Anyone know how to trade in oil? Specifically, Light Sweet Crude (i.e. US oil). I would like to hold medium terms positions of anything up to 12 months (or more). I don't like CFDs because they are short term and most providers roll over the price from month to month, and as oil is rather volatile there can be big differences. I would like to know what are the best, most efficient ways to trade oil in both directions (long and short), assuming 3 examples, i.e. I have 10k, 20k or 50k to blow.

Anyone with any ideas? Or am I priced out of my game due to lack of cash?

Thanks for the help.


----------



## wayneL (7 December 2009)

Futures:

Full size contract = 1000bbl

emiNY = 500bbl

see www.nymex.com

Or you can trade USO, an exchange traded fund based on the above contract. (trades on the US stock market)

Pick your poison.


----------



## ducati916 (7 December 2009)

Or Options: http://finance.yahoo.com/q/op?s=USO

jog on
duc


----------



## jayhfd (23 June 2010)

I'm also keen to trade oil, and have around the $5-10k mark (I've yet to decide exactly how to divvy up my portfolio).

I noticed IB has the following requirement: 
"Prior execution of 100 or more trades (any product)"

That immediately rules me out. Are most brokers that give me access to international markets and commodities, futures, ETFs going to be similar?

I'd also like to know what people would suggest if I'm putting 5-10k into oil. I just want a buy and hold strategy for long term oil so I can profit from what I feel will be an eventual oil price sky rocket.

Futures or e-minis are probably going into the too hard basket, since I can't commit enough time to watching it, rolling over contracts, stressing over it, also its too highly leveraged for 5-10k... etc.

Stocks - I read that coal mirrors the oil/energy market prices, and so maybe companies like BHP could be ok for buy/hold. Oil prices go through the roof = energy stock prices do the same? Am I in the ball park here?

ETFs/ETCs - Not even sure if I can trade these, and I've only just begun learning about them. ASX doesn't seem to have anything so I guess I have to open an account that has USA access to get to the USO ETF for example.

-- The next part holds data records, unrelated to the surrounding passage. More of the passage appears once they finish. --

-- ==== Sys2Proof/Machine/Ops.lean ====
section
/-! DEFINITION. The operations every meaning shares: making stores visible, discard (R271), context faults (R385), taking a trap
and returning from it (R97-R101), sealing and committing (R264, R268), and what a group does of itself once a step has changed
it (joins, barriers, the end of handler mode, the end of the group). -/

namespace Sys2Proof.Machine

/-! ### Clause headers (R69, R70, R76) -/

/-- The position of R76 for a reserved header; none for a good one. -/
def hdrErr (w : Nat) : Option Nat :=
  let seta := bitsOf w 47 44
  let setb := bitsOf w 43 40
  if bitsOf w 63 60 = 0 then some 60
  else if 12 ≤ seta ∧ seta ≤ 14 then some 44
  else if 12 ≤ setb ∧ setb ≤ 14 then some 40
  else if seta = setb ∧ seta ≠ 15 then some 40
  else if bitsOf w 31 30 = 3 then some 30
  else leastPos (setBits w 28 0)

/-- KIND, PRIO, WAITM, CLEN, DUALOK and YIELD of a header (R70). -/
def hdrKind (w : Nat) : Nat := bitsOf w 31 30
def hdrPrio (w : Nat) : Nat := bitsOf w 39 32
def hdrWait (w : Nat) : Nat := bitsOf w 59 48
def hdrLen (w : Nat) : Nat := bitsOf w 63 60
def hdrDual (w : Nat) : Bool := bitOf w 28
def hdrYield (w : Nat) : Bool := bitOf w 29

/-- The flag that a word of the clause sets (R72). -/
def Clause.flag (c : Clause) (fsel : Bool) : Option Nat :=
  let f := if fsel then bitsOf c.word 43 40 else bitsOf c.word 47 44
  if f < 12 then some f else none

/-- Read one word of code through the fetch translation (R375): of code that is overwritten while it runs, the new value (R112, log
entry 77). -/
def State.fetchWord (s : State) (ctx va : Nat) : Except Miss Nat := s.vaRead ctx .fetch va 8

/-- What kld's load tells of an address: it is a clause header of the code that the group's phase runs. Of code that no load names it tells
of every multiple of 8 that it is one. -/
def State.loadedHeader (s : State) (gid target : Nat) : Bool :=
  let p := s.phaseOf gid
  let off := target - p.record.codeBase
  off % 8 == 0 && decide (p.record.codeBase ≤ target) &&
    (match p.codeIa.bind (fun ia => s.codes.find? (fun c => c.hash == p.record.chash && c.ia == ia)) with
     | some c => c.headers.contains off
     | none => true)

/-- Whether the headers walked from pos on, each naming the next by its CLEN, reach the target (R69). -/
def State.reaches (s : State) (ctx target : Nat) : Nat → Nat → Except Miss Bool
  | 0, _ => .ok false
  | fuel + 1, pos =>
    if pos = target then .ok true
    else if target < pos then .ok false
    else
      match s.fetchWord ctx pos with
      | .ok w => s.reaches ctx target fuel (pos + 8 * (hdrLen w + 1))
      | .error m => .error m

/-- The address is a clause header inside the code segment extent of the group's launch (R69, R171). -/
def State.isHeader (s : State) (gid target : Nat) : Except Miss Bool :=
  let r := (s.phaseOf gid).record
  if target < r.codeBase + r.codeExt then s.reaches (s.grp gid).ctx target (r.codeExt / 8 + 1) r.codeBase else .ok false

/-- The address is no header (R69). Where a page of the headers before it is not present or faults, what kld's load tells decides: nothing
is held and nothing faults for clauses that no entry starts (DEDUCED: R375; log entry 43). -/
def State.badHeader (s : State) (gid target : Nat) : Bool :=
  match s.isHeader gid target with
  | .ok b => !b
  | .error _ => !s.loadedHeader gid target

/-! ### Discard (R271) -/

/-- An in-flight instruction of the strand after lanes m are discarded; none where nothing of it is left. -/
def Op.discard (m : Mask) (o : Op) : Option Op :=
  if o.committed || (o.entry &&& m) == 0 then some o
  else
    let lanes := minus o.lanes m
    let gone := decide (minus o.entry m = 0)
    let o1 := { o with lanes := lanes, entry := minus o.entry m, flag := if o.once || gone then none else o.flag }
    match o.kind with
    | .load b a sc ls =>
      if lanes = 0 then none else some { o1 with kind := .load b a sc (ls.filter (fun e => !m.getLsbD e.1)) }
    | .acld r h ls =>
      if lanes = 0 then none else some { o1 with kind := .acld r h (ls.filter (fun e => !m.getLsbD e.1)) }
    | .acst r h ls =>
      if lanes = 0 then none else some { o1 with kind := .acst r h (ls.filter (fun e => !m.getLsbD e.1)) }
    | .atom b op od sc sp rt st =>
      let left := st.filter (fun e => !m.getLsbD e.lane)
      let done := left.all (fun e => e.old.isSome)
      if lanes = 0 ∨ (done ∧ !rt) then none else some { o1 with kind := .atom b op od sc sp rt left, pending := !done }
    | .func _ => if lanes = 0 then none else some o1
    | .mtrr _ => if lanes = 0 then none else some o1
    | .sign _ _ _ _ _ _ => if o.pending && gone then none else some o1
    | .cmd _ => if o1.flag.isNone then none else some o1
    | _ => if gone then none else some o1
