-- ==== Sys2Proof/Machine/Memory.lean ====
section
/-! DEFINITION. Memory words (R190-R199): addresses and their checks, places in global memory, scratchpad and stash windows,
loads, stores and atomics, with the steps in which loads and atomics complete. -/

namespace Sys2Proof.Machine

/-! ### Addresses (R86, R190) -/

/-- The scalar register that RB names. -/
def rbRegs (rb : BitVec 8) : List RegRef :=
  if 0x80 ≤ rb.toNat ∧ rb.toNat < 0xC0 then [.s (rb.toNat - 0x80)] else []

/-- A buffer record: base, size, and its flags RD, WR, AT and CHK as bits 0 to 3 (R114). -/
structure BufRec where
  base : Nat
  size : Nat
  flags : Nat
  deriving DecidableEq, Repr

/-- Read a record of the launch's pool as it stands (R86, R114). Its reserved bits are ignored (DESIGN CHOICE: R8 leaves them to the
record's description, which names no fate for them; log entry 85), and a record that is overwritten during the launch gives its new value
(R112, log entry 77). -/
def Issue.record (x : Issue) (n : Nat) : Except Miss BufRec :=
  let a := x.phase.record.poolBase + 32 * n
  match x.s.vaRead x.ctx .load a 8, x.s.vaRead x.ctx .load (a + 8) 8, x.s.vaRead x.ctx .load (a + 16) 8 with
  | .ok b, .ok z, .ok f => .ok ⟨b, z, f % 16⟩
  | .error m, _, _ => .error m
  | _, .error m, _ => .error m
  | _, _, .error m => .error m

/-- The address of a lane (R86). -/
def Issue.addr (x : Issue) (f : FM) (off : Int) (base : Nat) (l : Nat) : Nat :=
  if f.rb.toNat = 0xFF then wrapNat 64 ((x.src f.a 64 l : Int) + off)
  else
    let b := if 0x80 ≤ f.rb.toNat then (x.g.sGet (f.rb.toNat - 0x80)).toNat else base
    wrapNat 64 ((b : Int) + signedOf 32 (x.src f.a 32 l) + off)

/-- The checks of R191 on the addresses of the passing lanes, each over every lane before the next. -/
def checkAccess (r : Option BufRec) (n : Nat) (perm : Option Nat) (addrs : List (Nat × Nat)) : Option (Cause × Nat) :=
  if addrs.any (fun e => e.2 % n != 0) then some (.align, 28)
  else
    match r with
    | none => none
    | some r =>
      let denied := match perm with
        | some b => !bitOf r.flags b
        | none => false
      if denied then some (.recordRange, 20)
      else if bitOf r.flags 3 && addrs.any (fun e => decide (e.2 < r.base) || decide (r.base + r.size < e.2 + n)) then
        some (.recordRange, 20)
      else none

/-- The issue after the first touch of a record of the pool (R367). -/
def Issue.touchRecord (x : Issue) (n : Nat) : Issue :=
  { x with s := x.s.touchRange x.ctx (towerOf x.team.core) .load (x.phase.record.poolBase + 32 * n) 24 }

/-- Form and check the addresses of a word, and go on with lane and address of each passing lane (R86, R191). -/
def Issue.access (x : Issue) (f : FM) (off : Int) (n : Nat) (perm : Option Nat) (k : Issue → List (Nat × Nat) → Out) : Out :=
  if x.pass = 0 then k x []
  else if f.rb.toNat < 0x80 then
    if x.phase.record.poolCount ≤ f.rb.toNat then x.trap .recordRange 20
    else
      let x1 := x.touchRecord f.rb.toNat
      match x1.record f.rb.toNat with
      | .error m => x1.s.missOut x.gid x.e x.pass m
      | .ok r =>
        let addrs := x.vals (x.addr f off r.base)
        match checkAccess (some r) n perm addrs with
        | some (c, p) => x1.trap c p
        | none => k x1 addrs
  else
    let addrs := x.vals (x.addr f off 0)
    match checkAccess none n perm addrs with
    | some (c, p) => x.trap c p
    | none => k x addrs

/-! ### Scratchpad (R190, R328) -/

/-- A place of n bytes: byte places, and the stash lines they lie in, as team and line. -/
structure Span where
  locs : List Loc
  lines : List (Nat × Nat) := []
  deriving DecidableEq, Repr
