/-- The key of a copy: team and copy number. -/
def copyKey (team cid : Nat) : Nat := team * 16 + cid

/-- The slice agrees with those already accepted under its CID (R244, R247). -/
def State.sliceOk (s : State) (tid : Nat) (k : CmdKind) (b : Nat) : Bool :=
  decide (cpSli k b < cpNsl k b) &&
    (match KMap.find? s.copies (copyKey tid (cpCid k b)) with
     | none => true
     | some c =>
       c.kind == k && cpNsl k c.block == cpNsl k b && !c.slices.any (fun e => e.1 == cpSli k b) &&
         (k == .cpy || (bitsOf c.block 31 0 == bitsOf b 31 0 && bitsOf c.block 127 64 == bitsOf b 127 64)))

/-- The destination of a slice: its space, the address of a row, and the row's bytes. -/
def Cmd.dstSpad (c : Cmd) : Bool := c.kind == .cpyl || bitOf c.block 247
def Cmd.rowDst (c : Cmd) (row : Nat) : Nat :=
  match c.kind with
  | .cpy => bitsOf c.block 127 64 + row * bitsOf c.block 191 160
  | _ => bitsOf c.block 95 64 + (lrFirst c.lrec (cpNsl .cpyl c.block) (cpSli .cpyl c.block) + row) * bitsOf c.block 127 96

/-- The source of a byte offset of a row; none where CPYL writes zeros (R246, R249). -/
def Cmd.rowSrc (c : Cmd) (row off : Nat) : Option Nat :=
  match c.kind with
  | .cpy => some (bitsOf c.block 63 0 + row * bitsOf c.block 159 128 + off)
  | _ =>
    let r := c.lrec
    let p := lrFirst r (cpNsl .cpyl c.block) (cpSli .cpyl c.block) + row
    let y := signedOf 16 (bitsOf r 207 192) + ((p / lrOw r * bitsOf r 259 256 : Nat) : Int) + signedOf 16 (bitsOf c.x 31 16)
    let x := signedOf 16 (bitsOf r 223 208) + ((p % lrOw r * bitsOf r 263 260 : Nat) : Int) + signedOf 16 (bitsOf c.x 15 0)
    if 0 ≤ y ∧ y < (bitsOf r 79 64 : Nat) ∧ 0 ≤ x ∧ x < (bitsOf r 95 80 : Nat) then
      some (bitsOf r 63 0 + y.toNat * bitsOf r 191 160 + x.toNat * bitsOf r 159 128 + off)
    else none

/-- The units of a slice (R322): first sector and number of sectors. -/
def Cmd.unitsOf (c : Cmd) : List (Nat × Nat) :=
  let n := c.rowSectors
  match c.kind with
  | .cpy =>
    (List.range c.rows).flatMap (fun r =>
      (List.range ((n + 63) / 64)).map (fun i => (r * n + 64 * i, min 64 (n - 64 * i))))
  | _ =>
    let per := max 1 (64 / n)
    (List.range ((c.rows + per - 1) / per)).map (fun i => (i * per * n, min per (c.rows - i * per) * n))

/-- The engine that a slice's units go to: key tower × 96 + engine (R322). -/
def homeEngine (core sli : Nat) : Nat := towerOf core * 96 + 2 * (core % 48) + sli % 2

/-- The end of a slice: every write of it is visible, STATUS stands before its last decrement, and its bytes are counted (R230, R246). A
slice without sectors updates no barrier (R318). Where it meets poison it fails (R231). -/
def State.sliceEnd (s : State) (id : Nat) (c : Cmd) (sectors : Int) : State :=
  if s.endBad c then s.cmdFail id c 10 0
  else
    let s1 := (s.cmdFlush id c (fun _ => true)).putStatus c 1
    ((if sectors = 0 then s1 else s1.cmdBarrier c sectors 0).meter c.ctx 9 (c.rows * c.rowSectors * 32)).cmdGone id c

/-- A slice starts: it takes its lines, and its units go to its home engine; one without rows is done at once (R230, R244). -/
def State.startSlice (s : State) (id : Nat) : State :=
  match KMap.find? s.cmds id with
  | none => s
  | some c =>
    let rows := fun (lines : Nat → Nat → List Nat) => (List.range c.rows).flatMap (fun r => lines (c.rowDst r) (32 * c.rowSectors))
    let c1 := { c with
      started := true, seq := s.nextSeq
      owned := (blockLine c.team c.blockAddr :: rows (s.destLines c c.dstSpad)).eraseDups
      ownedVa := (rows (s.destVas c c.dstSpad)).eraseDups }
    let s1 := { s with cmds := KMap.insert s.cmds id c1 }
    if c.rows = 0 then s1.sliceEnd id c1 0
    else
      let e := homeEngine c.core (cpSli c.kind c.block)
      let us : List CopyUnit := c.unitsOf.map (fun u => ⟨id, u.1, u.2, c.core⟩)
      { s1 with units := KMap.insert s1.units e (KMap.getD s1.units [] e ++ us) }

/-- A slice was accepted: the copy starts with its last slice, and its CID is free again (R244). -/
def State.joinCopy (s : State) (id : Nat) (c : Cmd) : State :=
  let key := copyKey c.team (cpCid c.kind c.block)
  let cp := (KMap.find? s.copies key).getD { team := c.team, kind := c.kind, block := c.block, slices := [] }
  let slices := cp.slices ++ [(cpSli c.kind c.block, id)]
  if slices.length = cpNsl c.kind c.block then
    slices.foldl (fun s e => s.startSlice e.2) { s with copies := KMap.erase s.copies key }
  else { s with copies := KMap.insert s.copies key { cp with slices := slices } }

/-- Accept a slice. -/
def Issue.acceptSlice (x : Issue) (i : Instr) (c : Cmd) : Out :=
  match i.info with
  | some f =>
    let id := KMap.nextKey x.s.cmds
    let c1 := { c with owned := [] }
    x.sealCmd ((x.enter f c1).joinCopy id c1)
  | none => .next x.s

/-- CPY (R244-R246). -/
def execCpy (f : FE) (s : State) : Out :=
  blockWord (.cpy f) s f.p none (fun x _ a b =>
    if cpyOk b && x.s.sliceOk x.tid .cpy b then x.acceptSlice (.cpy f) (x.cmd .cpy a b) else x.fault 6 0)

/-- CPYL (R247-R249): the layout record is read as the slice is accepted. An LREC outside the team's own extent fails the check of the block
(DEDUCED: R247 names PARAM_BLOCK for what it checks of the block, and R190 SCRATCH_RANGE for an address that is accessed; log entry 102). -/
def execCpyl (f : FE) (s : State) : Out :=
  blockWord (.cpyl f) s f.p none (fun x l a b =>
    if !cpylOk b || !x.team.within (bitsOf b 31 0) 64 then x.fault 6 0
    else
      x.readBlock x.s (bitsOf b 31 0) (fun r =>
        if lrecOk r && x.s.sliceOk x.tid .cpyl b then
          x.acceptSlice (.cpyl f) { x.cmd .cpyl a b with x := x.src f.x 32 l, lrec := r }
        else x.fault 6 0))

/-! ### Home commands: blocks (R250-R252) -/

/-- COUNT of HRED, HGAT and HFETCH. -/
def homeCount (b : Nat) : Nat := bitsOf b 47 32 + 1

/-- HRED (R250). -/
def execHred (f : FE) (s : State) : Out :=
  blockWord (.hred f) s f.p none (fun x _ a b =>
    let al := if f.ef.toNat % 4 = 2 then 64 else 4
    if bitsOf b 63 48 == 0 && bitsOf b 383 128 == 0 && bitsOf b 127 64 % al == 0 then
      x.accept (.hred f) { x.cmd .hred a b with sub := f.sub.toNat, ef := f.ef.toNat, started := true }
    else x.fault 6 0)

Since I can't get with IB, who would be your choice for a good broker that has access to the US and doesn't have crazy high requirements?

Cheers!
Jay


----------



## sinner (23 June 2010)

jayhfd said:


> I'm also keen to trade oil, and have around the $5-10k mark (I've yet to decide exactly how to divvy up my portfolio).
> 
> I noticed IB has the following requirement:
> "Prior execution of 100 or more trades (any product)"
> ...




You can start a futures account with MB Trading with 400USD I believe. The account allows you to trade futures, equities and options on CME, ICE, NYMEX, COMEX as well as the major equity exchanges. That will give you access to CL, QM, USO and similar. They provide full L2 access.


----------